Immunity against cytomegalovirus (CMV) is initiated after its recognition by Toll-like receptor 2 (TLR2). We assessed the association between a single-nucleotide polymorphism (SNP) that impairs TLR2 function and CMV disease in a cohort of 737 liver recipients. Ninety-two of 737 patients (7.1%, 10.9%, 12.3%, and 12.5% by 3, 6, 12, and 24 months, respectively) developed CMV disease.

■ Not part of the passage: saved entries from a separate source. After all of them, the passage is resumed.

-- ==== Sys2Proof/Machine/BusRows.lean ====
section
/-! DEFINITION. The bus-cycle rows of the opcode table: requests of the bus unit (30_encoding.md R230 to R233,
42_bus_transactions.md R400 to R417; log 2). A request whose bus is not available waits. -/

set_option Elab.async false

namespace Sys2Proof.Machine

/-- Run a request of the bus unit; a wait leaves the state as it was. -/
def runRow (m : M Unit) (s : State) : Host.Outcome State Fault Refusal :=
  match m s with
  | .ok () t => .next t
  | .error (.refuse r) _ => .refused r
  | .error (.reset r) t => .next (t.applyReset r)
  | .error _ _ => .next s

/-- Run the transfers of a row after every buffered write (20_memory.md R172, R174). -/
def runTransfers (i : Instr) : M Unit := bus fun c => do
  needBus c
  drainBuffers c
  let b ← get
  let r := b.rowXfers c i
  set r.2
  transact c false r.1

/-- Interrupt Acknowledge (42_bus_transactions.md R410): the two cycles; the vector is the one the environment drives. The
address, enables and data of the request are not used: the cycle has its own. -/
def execIntAckCycle (op : BusOp) (s : State) : Host.Outcome State Fault Refusal := runRow (runTransfers (.intAckCycle op)) s

/-- Special Cycle (R412): the enables and the address of the request are the message. -/
def execSpecialCycle (op : BusOp) (s : State) : Host.Outcome State Fault Refusal :=
  runRow (specialCycle op.be (op.addr ++ 0#2)) s

/-- I/O Read (R422): the data latch takes what the device returns. -/
def execIoReadCycle (op : BusOp) (s : State) : Host.Outcome State Fault Refusal := runRow (runTransfers (.ioReadCycle op)) s

/-- I/O Write (R422). -/
def execIoWriteCycle (op : BusOp) (s : State) : Host.Outcome State Fault Refusal := runRow (runTransfers (.ioWriteCycle op)) s

/-- Code Read (R400): the data latch takes the doubleword. -/
def execCodeReadCycle (op : BusOp) (s : State) : Host.Outcome State Fault Refusal := runRow (runTransfers (.codeReadCycle op)) s

/-- Reserved: the processor never drives it (30_encoding.md R230), so it has no effect to give. -/
def execReservedCycle (_s : State) : Host.Outcome State Fault Refusal := .refused .reservedCycle

/-- Memory Data Read (R400, R420): the data latch takes the doubleword. -/
def execMemReadCycle (op : BusOp) (s : State) : Host.Outcome State Fault Refusal := runRow (runTransfers (.memReadCycle op)) s

/-- Memory Data Write (R400, R420): the enabled bytes of memory are written. -/
def execMemWriteCycle (op : BusOp) (s : State) : Host.Outcome State Fault Refusal := runRow (runTransfers (.memWriteCycle op)) s

/-- Special: Shutdown (R413): the processor stops all execution after it. -/
def execShutdownCycle (s : State) : Host.Outcome State Fault Refusal := runRow enterShutdown s

/-- Special: Flush (R414). -/
def execFlushCycle (s : State) : Host.Outcome State Fault Refusal := runRow flushSpecial s

/-- Special: Second Flush Acknowledge (30_encoding.md R231): DX2WB in write-back mode only. -/
def execSecondFlushAckCycle (s : State) : Host.Outcome State Fault Refusal :=
  runRow (do
    if !s.wbMode then refuse .cycleNotOnMember
    secondFlushAckSpecial s.part) s

/-- Special: Halt (R415). -/
def execHaltCycle (s : State) : Host.Outcome State Fault Refusal := runRow haltSpecial s

/-- Special: Stop Grant Acknowledge (R416): `HasSL` only. -/
def execStopGrantCycle (s : State) : Host.Outcome State Fault Refusal :=
  runRow (do
    if !s.part.hasSL then refuse .cycleNotOnMember
    stopGrantSpecial) s

/-- Special: First Flush Acknowledge (30_encoding.md R231): DX2WB in write-back mode only. -/
def execFirstFlushAckCycle (s : State) : Host.Outcome State Fault Refusal :=
  runRow (do
    if !s.wbMode then refuse .cycleNotOnMember
    firstFlushAckSpecial s.part) s

/-- Special: Write-back (R417). -/
def execWriteBackCycle (s : State) : Host.Outcome State Fault Refusal := runRow writeBackSpecial s

end Sys2Proof.Machine
end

Kaplan-Meier estimation demonstrated an association between TLR2 R753Q SNP homozygosity and CMV disease (P =. 044), especially tissue-invasive CMV disease (P =. 001). A multivariate Cox proportional hazard model that accounted for other significant predictors demonstrated a significant association between TLR2 R753Q SNP homozygosity and tissue-invasive CMV disease (hazard ratio, 3.407; 95% confidence interval, 1.518-7.644; P =. 0029). In conclusion, homozygosity for TLR2 R753Q SNP is a marker for CMV disease risk, especially for tissue-invasive disease, after liver transplantation. This observation supports the critical role of TLR2 in the pathogenesis of CMV disease in humans.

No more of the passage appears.